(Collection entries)
↓↓↓

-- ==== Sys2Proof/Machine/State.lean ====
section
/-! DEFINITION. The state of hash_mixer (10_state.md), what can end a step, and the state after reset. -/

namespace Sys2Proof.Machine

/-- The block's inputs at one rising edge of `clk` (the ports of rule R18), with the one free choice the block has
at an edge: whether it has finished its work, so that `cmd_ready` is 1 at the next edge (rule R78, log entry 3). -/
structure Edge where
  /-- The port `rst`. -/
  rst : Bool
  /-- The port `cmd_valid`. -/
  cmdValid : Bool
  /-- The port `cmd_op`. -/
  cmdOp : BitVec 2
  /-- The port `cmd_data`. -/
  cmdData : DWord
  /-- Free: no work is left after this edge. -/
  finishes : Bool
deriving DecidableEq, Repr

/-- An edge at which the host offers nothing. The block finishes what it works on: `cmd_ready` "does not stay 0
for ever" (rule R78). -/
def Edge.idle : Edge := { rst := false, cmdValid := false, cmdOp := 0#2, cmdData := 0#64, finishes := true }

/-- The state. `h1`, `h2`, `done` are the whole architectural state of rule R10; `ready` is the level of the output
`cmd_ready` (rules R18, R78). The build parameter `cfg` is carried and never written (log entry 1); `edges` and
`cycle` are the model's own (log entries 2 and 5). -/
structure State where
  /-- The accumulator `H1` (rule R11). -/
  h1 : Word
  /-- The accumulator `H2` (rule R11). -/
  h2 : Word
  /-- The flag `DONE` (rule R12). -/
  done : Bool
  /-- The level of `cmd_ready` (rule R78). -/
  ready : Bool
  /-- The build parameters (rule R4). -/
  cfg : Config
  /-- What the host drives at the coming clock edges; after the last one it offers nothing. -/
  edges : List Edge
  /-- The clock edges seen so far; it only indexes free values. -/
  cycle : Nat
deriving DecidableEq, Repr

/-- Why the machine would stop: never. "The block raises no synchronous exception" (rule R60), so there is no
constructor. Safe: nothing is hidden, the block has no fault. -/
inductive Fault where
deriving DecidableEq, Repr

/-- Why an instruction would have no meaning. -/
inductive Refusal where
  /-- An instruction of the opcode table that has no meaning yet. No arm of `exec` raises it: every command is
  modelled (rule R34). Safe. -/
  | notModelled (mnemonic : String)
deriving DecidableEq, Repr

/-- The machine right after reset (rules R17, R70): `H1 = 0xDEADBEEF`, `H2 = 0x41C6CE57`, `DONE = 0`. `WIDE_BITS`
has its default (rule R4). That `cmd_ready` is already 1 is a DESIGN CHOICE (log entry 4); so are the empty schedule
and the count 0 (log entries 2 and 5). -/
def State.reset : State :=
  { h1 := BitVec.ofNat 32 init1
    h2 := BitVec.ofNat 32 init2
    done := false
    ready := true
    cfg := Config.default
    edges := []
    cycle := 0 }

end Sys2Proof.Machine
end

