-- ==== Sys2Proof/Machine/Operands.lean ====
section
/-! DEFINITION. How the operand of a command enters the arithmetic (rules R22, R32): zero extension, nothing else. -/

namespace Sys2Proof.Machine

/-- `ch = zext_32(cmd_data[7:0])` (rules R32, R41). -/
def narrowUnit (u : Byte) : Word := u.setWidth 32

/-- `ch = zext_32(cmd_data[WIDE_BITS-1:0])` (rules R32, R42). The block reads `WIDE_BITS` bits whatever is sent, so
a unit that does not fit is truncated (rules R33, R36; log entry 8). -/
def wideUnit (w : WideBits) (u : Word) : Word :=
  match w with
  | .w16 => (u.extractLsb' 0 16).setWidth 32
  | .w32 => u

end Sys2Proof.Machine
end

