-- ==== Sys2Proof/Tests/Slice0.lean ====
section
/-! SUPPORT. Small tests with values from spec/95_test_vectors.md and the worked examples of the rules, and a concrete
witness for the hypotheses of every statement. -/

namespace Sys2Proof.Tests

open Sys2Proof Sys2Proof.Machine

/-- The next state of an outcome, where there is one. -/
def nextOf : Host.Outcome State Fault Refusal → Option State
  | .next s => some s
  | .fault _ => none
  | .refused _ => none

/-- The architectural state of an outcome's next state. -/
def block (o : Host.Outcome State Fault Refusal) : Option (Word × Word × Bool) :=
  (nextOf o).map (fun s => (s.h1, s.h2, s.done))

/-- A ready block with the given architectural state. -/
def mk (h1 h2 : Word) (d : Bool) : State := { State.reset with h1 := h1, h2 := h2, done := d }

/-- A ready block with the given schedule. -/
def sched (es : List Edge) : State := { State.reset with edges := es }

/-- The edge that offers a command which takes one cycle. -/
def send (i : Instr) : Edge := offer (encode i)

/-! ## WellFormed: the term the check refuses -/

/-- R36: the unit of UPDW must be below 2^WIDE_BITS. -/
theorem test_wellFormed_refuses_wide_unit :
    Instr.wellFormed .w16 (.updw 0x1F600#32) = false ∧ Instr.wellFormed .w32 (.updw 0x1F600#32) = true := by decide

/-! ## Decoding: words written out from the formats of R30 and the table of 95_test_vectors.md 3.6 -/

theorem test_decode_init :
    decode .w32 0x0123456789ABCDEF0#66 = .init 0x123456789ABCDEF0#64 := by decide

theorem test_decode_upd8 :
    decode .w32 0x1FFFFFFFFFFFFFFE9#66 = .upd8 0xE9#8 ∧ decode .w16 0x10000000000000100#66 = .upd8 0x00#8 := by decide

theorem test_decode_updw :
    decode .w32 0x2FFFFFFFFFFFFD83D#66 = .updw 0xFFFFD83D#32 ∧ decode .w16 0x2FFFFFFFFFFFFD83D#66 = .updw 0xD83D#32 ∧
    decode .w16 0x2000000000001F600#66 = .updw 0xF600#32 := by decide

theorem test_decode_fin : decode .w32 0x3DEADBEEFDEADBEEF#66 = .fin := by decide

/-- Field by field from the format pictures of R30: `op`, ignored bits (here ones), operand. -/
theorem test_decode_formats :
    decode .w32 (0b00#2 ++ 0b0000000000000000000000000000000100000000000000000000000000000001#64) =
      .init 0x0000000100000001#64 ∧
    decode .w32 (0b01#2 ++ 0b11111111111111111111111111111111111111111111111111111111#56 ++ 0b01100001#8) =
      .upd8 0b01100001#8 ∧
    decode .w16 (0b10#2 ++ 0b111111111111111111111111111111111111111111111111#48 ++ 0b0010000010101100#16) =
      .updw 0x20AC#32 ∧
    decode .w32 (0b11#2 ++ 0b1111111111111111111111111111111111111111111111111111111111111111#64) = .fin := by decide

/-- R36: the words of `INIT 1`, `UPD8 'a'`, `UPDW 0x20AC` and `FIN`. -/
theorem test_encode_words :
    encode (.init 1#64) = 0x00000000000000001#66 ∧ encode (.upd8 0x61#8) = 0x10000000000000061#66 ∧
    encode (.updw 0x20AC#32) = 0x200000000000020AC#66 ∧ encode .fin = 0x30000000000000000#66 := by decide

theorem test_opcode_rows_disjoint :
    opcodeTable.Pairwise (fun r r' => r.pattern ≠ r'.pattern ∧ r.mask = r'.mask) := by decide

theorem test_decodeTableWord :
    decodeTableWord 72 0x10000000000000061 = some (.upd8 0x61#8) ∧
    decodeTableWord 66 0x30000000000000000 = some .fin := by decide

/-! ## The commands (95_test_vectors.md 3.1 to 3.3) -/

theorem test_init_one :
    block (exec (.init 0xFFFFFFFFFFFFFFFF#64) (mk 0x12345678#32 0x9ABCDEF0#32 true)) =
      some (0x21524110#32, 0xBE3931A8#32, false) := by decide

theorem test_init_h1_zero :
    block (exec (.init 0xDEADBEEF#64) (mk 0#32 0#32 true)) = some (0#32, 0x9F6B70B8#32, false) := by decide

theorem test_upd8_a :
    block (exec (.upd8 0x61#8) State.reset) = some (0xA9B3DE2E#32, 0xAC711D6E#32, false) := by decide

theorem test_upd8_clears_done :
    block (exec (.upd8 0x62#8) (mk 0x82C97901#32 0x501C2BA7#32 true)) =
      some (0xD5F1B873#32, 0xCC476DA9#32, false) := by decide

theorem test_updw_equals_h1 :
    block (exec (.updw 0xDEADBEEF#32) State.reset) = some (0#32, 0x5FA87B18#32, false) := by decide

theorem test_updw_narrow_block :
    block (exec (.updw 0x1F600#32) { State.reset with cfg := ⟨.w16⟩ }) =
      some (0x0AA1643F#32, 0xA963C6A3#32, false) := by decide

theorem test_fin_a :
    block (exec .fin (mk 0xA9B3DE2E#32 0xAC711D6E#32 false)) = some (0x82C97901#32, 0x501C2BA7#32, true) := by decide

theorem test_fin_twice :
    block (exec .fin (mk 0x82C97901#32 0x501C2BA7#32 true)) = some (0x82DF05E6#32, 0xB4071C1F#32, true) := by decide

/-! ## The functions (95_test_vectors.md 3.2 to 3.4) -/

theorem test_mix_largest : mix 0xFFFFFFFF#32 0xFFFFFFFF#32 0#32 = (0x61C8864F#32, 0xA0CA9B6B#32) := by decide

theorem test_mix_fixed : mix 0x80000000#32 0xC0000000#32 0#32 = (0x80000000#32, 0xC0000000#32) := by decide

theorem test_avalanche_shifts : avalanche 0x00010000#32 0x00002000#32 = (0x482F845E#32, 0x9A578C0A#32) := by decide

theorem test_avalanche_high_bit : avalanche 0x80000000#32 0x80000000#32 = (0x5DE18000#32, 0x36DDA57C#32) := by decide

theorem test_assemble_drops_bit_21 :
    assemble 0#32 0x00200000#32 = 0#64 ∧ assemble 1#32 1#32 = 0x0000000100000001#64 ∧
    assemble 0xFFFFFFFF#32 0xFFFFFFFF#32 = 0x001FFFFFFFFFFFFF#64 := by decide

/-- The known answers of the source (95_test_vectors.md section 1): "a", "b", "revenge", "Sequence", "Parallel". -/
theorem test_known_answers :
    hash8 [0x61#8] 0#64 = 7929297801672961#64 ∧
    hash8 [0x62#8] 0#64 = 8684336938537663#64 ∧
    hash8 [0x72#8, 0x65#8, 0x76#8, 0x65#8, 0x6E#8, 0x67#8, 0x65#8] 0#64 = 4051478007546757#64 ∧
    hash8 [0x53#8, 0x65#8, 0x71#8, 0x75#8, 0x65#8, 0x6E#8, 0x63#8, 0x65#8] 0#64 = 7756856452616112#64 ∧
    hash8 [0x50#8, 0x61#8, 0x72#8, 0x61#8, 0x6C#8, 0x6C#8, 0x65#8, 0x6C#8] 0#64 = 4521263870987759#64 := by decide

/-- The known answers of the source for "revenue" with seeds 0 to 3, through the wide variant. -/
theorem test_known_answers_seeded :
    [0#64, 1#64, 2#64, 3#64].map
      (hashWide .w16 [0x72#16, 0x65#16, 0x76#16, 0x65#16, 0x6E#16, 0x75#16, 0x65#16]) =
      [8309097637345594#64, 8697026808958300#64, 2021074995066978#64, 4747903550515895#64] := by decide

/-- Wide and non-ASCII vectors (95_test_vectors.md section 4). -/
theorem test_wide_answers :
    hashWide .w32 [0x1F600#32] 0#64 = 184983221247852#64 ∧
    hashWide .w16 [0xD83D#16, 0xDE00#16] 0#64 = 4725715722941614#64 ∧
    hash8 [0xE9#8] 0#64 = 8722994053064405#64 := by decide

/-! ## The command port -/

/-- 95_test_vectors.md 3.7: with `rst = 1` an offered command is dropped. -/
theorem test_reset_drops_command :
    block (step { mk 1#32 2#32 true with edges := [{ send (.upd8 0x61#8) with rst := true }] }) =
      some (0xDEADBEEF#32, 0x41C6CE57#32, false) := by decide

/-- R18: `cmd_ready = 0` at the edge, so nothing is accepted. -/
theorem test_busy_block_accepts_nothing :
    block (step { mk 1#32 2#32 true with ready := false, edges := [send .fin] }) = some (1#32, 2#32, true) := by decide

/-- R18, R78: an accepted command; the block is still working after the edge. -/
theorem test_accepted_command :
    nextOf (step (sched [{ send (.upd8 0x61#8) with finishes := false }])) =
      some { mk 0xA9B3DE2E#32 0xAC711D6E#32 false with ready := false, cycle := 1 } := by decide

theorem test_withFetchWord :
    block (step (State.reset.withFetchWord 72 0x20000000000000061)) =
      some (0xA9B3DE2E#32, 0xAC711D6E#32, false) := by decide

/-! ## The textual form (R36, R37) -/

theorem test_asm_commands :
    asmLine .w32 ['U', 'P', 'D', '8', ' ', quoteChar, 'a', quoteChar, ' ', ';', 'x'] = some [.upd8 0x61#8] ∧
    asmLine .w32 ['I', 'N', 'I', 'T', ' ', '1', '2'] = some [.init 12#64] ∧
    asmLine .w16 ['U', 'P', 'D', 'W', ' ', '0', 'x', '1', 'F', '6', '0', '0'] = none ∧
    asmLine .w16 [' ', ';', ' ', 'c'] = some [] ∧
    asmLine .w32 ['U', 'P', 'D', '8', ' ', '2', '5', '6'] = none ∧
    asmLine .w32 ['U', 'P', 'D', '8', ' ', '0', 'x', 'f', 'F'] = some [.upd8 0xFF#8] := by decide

↑↑↑

TASK ITEM ::
Output only an exact transcription of the lines above from the one with "def narrowUnit (u" up to and including the one with "open Sys2Proof Sys2Proof.Machine".

TASK RESPONSE ::
def narrowUnit (u : Byte) : Word := u.setWidth 32

/-- `ch = zext_32(cmd_data[WIDE_BITS-1:0])` (rules R32, R42). The block reads `WIDE_BITS` bits whatever is sent, so
a unit that does not fit is truncated (rules R33, R36; log entry 8). -/
def wideUnit (w : WideBits) (u : Word) : Word :=
  match w with
  | .w16 => (u.extractLsb' 0 16).setWidth 32
  | .w32 => u

end Sys2Proof.Machine
end

-- ==== Sys2Proof/Tests/Slice0.lean ====
section
/-! SUPPORT. Small tests with values from spec/95_test_vectors.md and the worked examples of the rules, and a concrete
witness for the hypotheses of every statement. -/

namespace Sys2Proof.Tests

open Sys2Proof Sys2Proof.Machine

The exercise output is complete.